_WHAT TO WORK ON_:
Among the entries below, one stretch runs from the line that contains "simp [State.notePcie, State.ringWrite_frame" through the line that contains "(State.deliverNote s n).rt". Repeat that stretch exactly, ends included, and only that.

(Stored data entries)
-- ==== Sys2Proof/Laws/Ops.lean ====
section
/-! SUPPORT. What the operations of Machine/Ops.lean leave alone: one lemma for each, naming every part of the state that
it does not write. A proof passes a frame to simp by name with its arguments left open. -/

namespace Sys2Proof.Machine

open Sys2Proof

theorem State.tick_frame (s : State) :
    (State.tick s).unit = s.unit ∧ (State.tick s).savedOpUs = s.savedOpUs ∧ (State.tick s).powerCycle = s.powerCycle ∧
    (State.tick s).epoch = s.epoch ∧ (State.tick s).power = s.power ∧ (State.tick s).sec = s.sec ∧
    (State.tick s).station = s.station ∧ (State.tick s).bench = s.bench ∧ (State.tick s).eng = s.eng ∧
    (State.tick s).vote = s.vote ∧ (State.tick s).ash = s.ash ∧ (State.tick s).field = s.field ∧
    (State.tick s).can = s.can ∧ (State.tick s).net = s.net ∧ (State.tick s).hi = s.hi ∧
    (State.tick s).xings = s.xings ∧ (State.tick s).mg = s.mg ∧ (State.tick s).recorder = s.recorder ∧
    (State.tick s).log = s.log ∧ (State.tick s).test = s.test ∧ (State.tick s).update = s.update ∧
    (State.tick s).draws = s.draws ∧ (State.tick s).outbox = s.outbox ∧ (State.tick s).diag = s.diag ∧
    (State.tick s).pending = s.pending := by
  simp [State.tick]

theorem State.event_frame (s : State) (code : ℕ) (src : Source) (sev : Severity) (p0 : optParam ℕ 0) (p1 : optParam ℕ
    0) (p2 : optParam ℕ 0) (recovered : optParam Bool Bool.false) :
    (State.event s code src sev p0 p1 p2 recovered).unit = s.unit ∧
    (State.event s code src sev p0 p1 p2 recovered).opUs = s.opUs ∧
    (State.event s code src sev p0 p1 p2 recovered).savedOpUs = s.savedOpUs ∧
    (State.event s code src sev p0 p1 p2 recovered).powerCycle = s.powerCycle ∧
    (State.event s code src sev p0 p1 p2 recovered).epoch = s.epoch ∧
    (State.event s code src sev p0 p1 p2 recovered).power = s.power ∧
    (State.event s code src sev p0 p1 p2 recovered).rt = s.rt ∧
    (State.event s code src sev p0 p1 p2 recovered).sec = s.sec ∧
    (State.event s code src sev p0 p1 p2 recovered).station = s.station ∧
    (State.event s code src sev p0 p1 p2 recovered).bench = s.bench ∧
    (State.event s code src sev p0 p1 p2 recovered).eng = s.eng ∧
    (State.event s code src sev p0 p1 p2 recovered).vote = s.vote ∧
    (State.event s code src sev p0 p1 p2 recovered).ash = s.ash ∧
    (State.event s code src sev p0 p1 p2 recovered).field = s.field ∧
    (State.event s code src sev p0 p1 p2 recovered).can = s.can ∧
    (State.event s code src sev p0 p1 p2 recovered).net = s.net ∧
    (State.event s code src sev p0 p1 p2 recovered).hi = s.hi ∧
    (State.event s code src sev p0 p1 p2 recovered).xings = s.xings ∧
    (State.event s code src sev p0 p1 p2 recovered).mg = s.mg ∧
    (State.event s code src sev p0 p1 p2 recovered).log = s.log ∧
    (State.event s code src sev p0 p1 p2 recovered).test = s.test ∧
    (State.event s code src sev p0 p1 p2 recovered).update = s.update ∧
    (State.event s code src sev p0 p1 p2 recovered).draws = s.draws ∧
    (State.event s code src sev p0 p1 p2 recovered).outbox = s.outbox ∧
    (State.event s code src sev p0 p1 p2 recovered).diag = s.diag ∧
    (State.event s code src sev p0 p1 p2 recovered).pending = s.pending := by
  simp [State.event]

theorem State.msi_frame (s : State) (v : ℕ) :
    (State.msi s v).unit = s.unit ∧ (State.msi s v).opUs = s.opUs ∧ (State.msi s v).savedOpUs = s.savedOpUs ∧
    (State.msi s v).powerCycle = s.powerCycle ∧ (State.msi s v).epoch = s.epoch ∧ (State.msi s v).power = s.power ∧
    (State.msi s v).rt = s.rt ∧ (State.msi s v).sec = s.sec ∧ (State.msi s v).station = s.station ∧
    (State.msi s v).bench = s.bench ∧ (State.msi s v).eng = s.eng ∧ (State.msi s v).vote = s.vote ∧
    (State.msi s v).ash = s.ash ∧ (State.msi s v).field = s.field ∧ (State.msi s v).can = s.can ∧
    (State.msi s v).net = s.net ∧ (State.msi s v).hi = s.hi ∧ (State.msi s v).xings = s.xings ∧
    (State.msi s v).mg = s.mg ∧ (State.msi s v).recorder = s.recorder ∧ (State.msi s v).log = s.log ∧
    (State.msi s v).test = s.test ∧ (State.msi s v).update = s.update ∧ (State.msi s v).draws = s.draws ∧
    (State.msi s v).diag = s.diag ∧ (State.msi s v).pending = s.pending := by
  simp [State.msi]

theorem State.irq_frame (s : State) (v : ℕ) :
    (State.irq s v).unit = s.unit ∧ (State.irq s v).opUs = s.opUs ∧ (State.irq s v).savedOpUs = s.savedOpUs ∧
    (State.irq s v).powerCycle = s.powerCycle ∧ (State.irq s v).epoch = s.epoch ∧ (State.irq s v).power = s.power ∧
    (State.irq s v).rt = s.rt ∧ (State.irq s v).sec = s.sec ∧ (State.irq s v).station = s.station ∧
    (State.irq s v).bench = s.bench ∧ (State.irq s v).eng = s.eng ∧ (State.irq s v).vote = s.vote ∧
    (State.irq s v).ash = s.ash ∧ (State.irq s v).field = s.field ∧ (State.irq s v).can = s.can ∧
    (State.irq s v).net = s.net ∧ (State.irq s v).xings = s.xings ∧ (State.irq s v).mg = s.mg ∧
    (State.irq s v).recorder = s.recorder ∧ (State.irq s v).log = s.log ∧ (State.irq s v).test = s.test ∧
    (State.irq s v).update = s.update ∧ (State.irq s v).draws = s.draws ∧ (State.irq s v).diag = s.diag ∧
    (State.irq s v).pending = s.pending := by
  simp [State.irq, State.msi_frame _ _]

theorem State.ringWrite_frame (s : State) (seqNo : ℕ) (n : Note) :
    (State.ringWrite s seqNo n).unit = s.unit ∧ (State.ringWrite s seqNo n).opUs = s.opUs ∧
    (State.ringWrite s seqNo n).savedOpUs = s.savedOpUs ∧ (State.ringWrite s seqNo n).powerCycle = s.powerCycle ∧
    (State.ringWrite s seqNo n).epoch = s.epoch ∧ (State.ringWrite s seqNo n).power = s.power ∧
    (State.ringWrite s seqNo n).rt = s.rt ∧ (State.ringWrite s seqNo n).sec = s.sec ∧
    (State.ringWrite s seqNo n).station = s.station ∧ (State.ringWrite s seqNo n).bench = s.bench ∧
    (State.ringWrite s seqNo n).eng = s.eng ∧ (State.ringWrite s seqNo n).vote = s.vote ∧
    (State.ringWrite s seqNo n).ash = s.ash ∧ (State.ringWrite s seqNo n).field = s.field ∧
    (State.ringWrite s seqNo n).can = s.can ∧ (State.ringWrite s seqNo n).net = s.net ∧
    (State.ringWrite s seqNo n).xings = s.xings ∧ (State.ringWrite s seqNo n).mg = s.mg ∧
    (State.ringWrite s seqNo n).recorder = s.recorder ∧ (State.ringWrite s seqNo n).log = s.log ∧
    (State.ringWrite s seqNo n).test = s.test ∧ (State.ringWrite s seqNo n).update = s.update ∧
    (State.ringWrite s seqNo n).draws = s.draws ∧ (State.ringWrite s seqNo n).diag = s.diag ∧
    (State.ringWrite s seqNo n).pending = s.pending := by
  simp [State.ringWrite, State.irq_frame _ _]

theorem State.notePcie_frame (s : State) (n : Note) :
    (State.notePcie s n).unit = s.unit ∧ (State.notePcie s n).opUs = s.opUs ∧
    (State.notePcie s n).savedOpUs = s.savedOpUs ∧ (State.notePcie s n).powerCycle = s.powerCycle ∧
    (State.notePcie s n).epoch = s.epoch ∧ (State.notePcie s n).power = s.power ∧ (State.notePcie s n).rt = s.rt ∧
    (State.notePcie s n).sec = s.sec ∧ (State.notePcie s n).station = s.station ∧ (State.notePcie s n).bench = s.bench
    ∧ (State.notePcie s n).eng = s.eng ∧ (State.notePcie s n).vote = s.vote ∧ (State.notePcie s n).ash = s.ash ∧
    (State.notePcie s n).field = s.field ∧ (State.notePcie s n).can = s.can ∧ (State.notePcie s n).net = s.net ∧
    (State.notePcie s n).xings = s.xings ∧ (State.notePcie s n).mg = s.mg ∧ (State.notePcie s n).recorder = s.recorder
    ∧ (State.notePcie s n).log = s.log ∧ (State.notePcie s n).test = s.test ∧ (State.notePcie s n).update = s.update ∧
    (State.notePcie s n).draws = s.draws ∧ (State.notePcie s n).diag = s.diag ∧
    (State.notePcie s n).pending = s.pending := by
  simp [State.notePcie, State.ringWrite_frame _ _ _]

theorem State.noteX8_frame (s : State) (n : Note) :
    (State.noteX8 s n).unit = s.unit ∧ (State.noteX8 s n).opUs = s.opUs ∧ (State.noteX8 s n).savedOpUs = s.savedOpUs ∧
    (State.noteX8 s n).powerCycle = s.powerCycle ∧ (State.noteX8 s n).epoch = s.epoch ∧
    (State.noteX8 s n).power = s.power ∧ (State.noteX8 s n).rt = s.rt ∧ (State.noteX8 s n).sec = s.sec ∧
    (State.noteX8 s n).station = s.station ∧ (State.noteX8 s n).bench = s.bench ∧ (State.noteX8 s n).eng = s.eng ∧
    (State.noteX8 s n).vote = s.vote ∧ (State.noteX8 s n).ash = s.ash ∧ (State.noteX8 s n).field = s.field ∧
    (State.noteX8 s n).can = s.can ∧ (State.noteX8 s n).net = s.net ∧ (State.noteX8 s n).xings = s.xings ∧
    (State.noteX8 s n).mg = s.mg ∧ (State.noteX8 s n).recorder = s.recorder ∧ (State.noteX8 s n).log = s.log ∧
    (State.noteX8 s n).test = s.test ∧ (State.noteX8 s n).update = s.update ∧ (State.noteX8 s n).draws = s.draws ∧
    (State.noteX8 s n).diag = s.diag ∧ (State.noteX8 s n).pending = s.pending := by
  unfold State.noteX8; (repeat' split) <;> simp

theorem State.deliverNote_frame (s : State) (n : Note) :
    (State.deliverNote s n).unit = s.unit ∧ (State.deliverNote s n).opUs = s.opUs ∧
    (State.deliverNote s n).savedOpUs = s.savedOpUs ∧ (State.deliverNote s n).powerCycle = s.powerCycle ∧
    (State.deliverNote s n).epoch = s.epoch ∧ (State.deliverNote s n).power = s.power ∧
    (State.deliverNote s n).rt = s.rt ∧ (State.deliverNote s n).sec = s.sec ∧
    (State.deliverNote s n).station = s.station ∧ (State.deliverNote s n).bench = s.bench ∧
    (State.deliverNote s n).eng = s.eng ∧ (State.deliverNote s n).vote = s.vote ∧ (State.deliverNote s n).ash = s.ash
    ∧ (State.deliverNote s n).field = s.field ∧ (State.deliverNote s n).can = s.can ∧
    (State.deliverNote s n).net = s.net ∧ (State.deliverNote s n).xings = s.xings ∧ (State.deliverNote s n).mg = s.mg
    ∧ (State.deliverNote s n).recorder = s.recorder ∧ (State.deliverNote s n).log = s.log ∧
    (State.deliverNote s n).test = s.test ∧ (State.deliverNote s n).update = s.update ∧
    (State.deliverNote s n).draws = s.draws ∧ (State.deliverNote s n).diag = s.diag ∧
    (State.deliverNote s n).pending = s.pending := by
  simp [State.deliverNote, State.noteX8_frame _ _, State.notePcie_frame _ _]

theorem State.noteCluster_frame (s : State) (kind : ℕ) (data : List Byte) :
    (State.noteCluster s kind data).unit = s.unit ∧ (State.noteCluster s kind data).opUs = s.opUs ∧
    (State.noteCluster s kind data).savedOpUs = s.savedOpUs ∧
    (State.noteCluster s kind data).powerCycle = s.powerCycle ∧ (State.noteCluster s kind data).epoch = s.epoch ∧
    (State.noteCluster s kind data).power = s.power ∧ (State.noteCluster s kind data).rt = s.rt ∧
    (State.noteCluster s kind data).sec = s.sec ∧ (State.noteCluster s kind data).station = s.station ∧
    (State.noteCluster s kind data).eng = s.eng ∧ (State.noteCluster s kind data).vote = s.vote ∧
    (State.noteCluster s kind data).ash = s.ash ∧ (State.noteCluster s kind data).field = s.field ∧
    (State.noteCluster s kind data).can = s.can ∧ (State.noteCluster s kind data).net = s.net ∧
    (State.noteCluster s kind data).xings = s.xings ∧ (State.noteCluster s kind data).mg = s.mg ∧
    (State.noteCluster s kind data).recorder = s.recorder ∧ (State.noteCluster s kind data).log = s.log ∧
    (State.noteCluster s kind data).test = s.test ∧ (State.noteCluster s kind data).update = s.update ∧
    (State.noteCluster s kind data).draws = s.draws ∧ (State.noteCluster s kind data).diag = s.diag ∧
    (State.noteCluster s kind data).pending = s.pending := by
  simp [State.noteCluster, State.deliverNote_frame _ _]

theorem State.note_frame (s : State) (kind : ℕ) (data : List Byte) :
    (State.note s kind data).unit = s.unit ∧ (State.note s kind data).opUs = s.opUs ∧
    (State.note s kind data).savedOpUs = s.savedOpUs ∧ (State.note s kind data).powerCycle = s.powerCycle ∧
    (State.note s kind data).epoch = s.epoch ∧ (State.note s kind data).power = s.power ∧
    (State.note s kind data).rt = s.rt ∧ (State.note s kind data).sec = s.sec ∧
    (State.note s kind data).station = s.station ∧ (State.note s kind data).bench = s.bench ∧
    (State.note s kind data).eng = s.eng ∧ (State.note s kind data).vote = s.vote ∧
    (State.note s kind data).ash = s.ash ∧ (State.note s kind data).field = s.field ∧
    (State.note s kind data).can = s.can ∧ (State.note s kind data).net = s.net ∧
    (State.note s kind data).xings = s.xings ∧ (State.note s kind data).mg = s.mg ∧
    (State.note s kind data).recorder = s.recorder ∧ (State.note s kind data).log = s.log ∧
    (State.note s kind data).test = s.test ∧ (State.note s kind data).update = s.update ∧
    (State.note s kind data).draws = s.draws ∧ (State.note s kind data).diag = s.diag ∧
    (State.note s kind data).pending = s.pending := by
  simp [State.note, State.deliverNote_frame _ _]

theorem State.voteNote_frame (s : State) (code : ℕ) (p0 : ℕ) (p1 : ℕ) :
    (State.voteNote s code p0 p1).unit = s.unit ∧ (State.voteNote s code p0 p1).opUs = s.opUs ∧
    (State.voteNote s code p0 p1).savedOpUs = s.savedOpUs ∧ (State.voteNote s code p0 p1).powerCycle = s.powerCycle ∧
    (State.voteNote s code p0 p1).epoch = s.epoch ∧ (State.voteNote s code p0 p1).power = s.power ∧
    (State.voteNote s code p0 p1).rt = s.rt ∧ (State.voteNote s code p0 p1).sec = s.sec ∧
    (State.voteNote s code p0 p1).station = s.station ∧ (State.voteNote s code p0 p1).bench = s.bench ∧
    (State.voteNote s code p0 p1).eng = s.eng ∧ (State.voteNote s code p0 p1).vote = s.vote ∧
    (State.voteNote s code p0 p1).ash = s.ash ∧ (State.voteNote s code p0 p1).field = s.field ∧
    (State.voteNote s code p0 p1).can = s.can ∧ (State.voteNote s code p0 p1).net = s.net ∧
    (State.voteNote s code p0 p1).xings = s.xings ∧ (State.voteNote s code p0 p1).mg = s.mg ∧
    (State.voteNote s code p0 p1).recorder = s.recorder ∧ (State.voteNote s code p0 p1).log = s.log ∧
    (State.voteNote s code p0 p1).test = s.test ∧ (State.voteNote s code p0 p1).update = s.update ∧
    (State.voteNote s code p0 p1).draws = s.draws ∧ (State.voteNote s code p0 p1).diag = s.diag ∧
    (State.voteNote s code p0 p1).pending = s.pending := by
  simp [State.voteNote, State.note_frame _ _ _]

_ANSWER AREA_:
  simp [State.notePcie, State.ringWrite_frame _ _ _]

theorem State.noteX8_frame (s : State) (n : Note) :
    (State.noteX8 s n).unit = s.unit ∧ (State.noteX8 s n).opUs = s.opUs ∧ (State.noteX8 s n).savedOpUs = s.savedOpUs ∧
    (State.noteX8 s n).powerCycle = s.powerCycle ∧ (State.noteX8 s n).epoch = s.epoch ∧
    (State.noteX8 s n).power = s.power ∧ (State.noteX8 s n).rt = s.rt ∧ (State.noteX8 s n).sec = s.sec ∧
    (State.noteX8 s n).station = s.station ∧ (State.noteX8 s n).bench = s.bench ∧ (State.noteX8 s n).eng = s.eng ∧
    (State.noteX8 s n).vote = s.vote ∧ (State.noteX8 s n).ash = s.ash ∧ (State.noteX8 s n).field = s.field ∧
    (State.noteX8 s n).can = s.can ∧ (State.noteX8 s n).net = s.net ∧ (State.noteX8 s n).xings = s.xings ∧
    (State.noteX8 s n).mg = s.mg ∧ (State.noteX8 s n).recorder = s.recorder ∧ (State.noteX8 s n).log = s.log ∧
    (State.noteX8 s n).test = s.test ∧ (State.noteX8 s n).update = s.update ∧ (State.noteX8 s n).draws = s.draws ∧
    (State.noteX8 s n).diag = s.diag ∧ (State.noteX8 s n).pending = s.pending := by
  unfold State.noteX8; (repeat' split) <;> simp

theorem State.deliverNote_frame (s : State) (n : Note) :
    (State.deliverNote s n).unit = s.unit ∧ (State.deliverNote s n).opUs = s.opUs ∧
    (State.deliverNote s n).savedOpUs = s.savedOpUs ∧ (State.deliverNote s n).powerCycle = s.powerCycle ∧
    (State.deliverNote s n).epoch = s.epoch ∧ (State.deliverNote s n).power = s.power ∧
    (State.deliverNote s n).rt = s.rt ∧ (State.deliverNote s n).sec = s.sec ∧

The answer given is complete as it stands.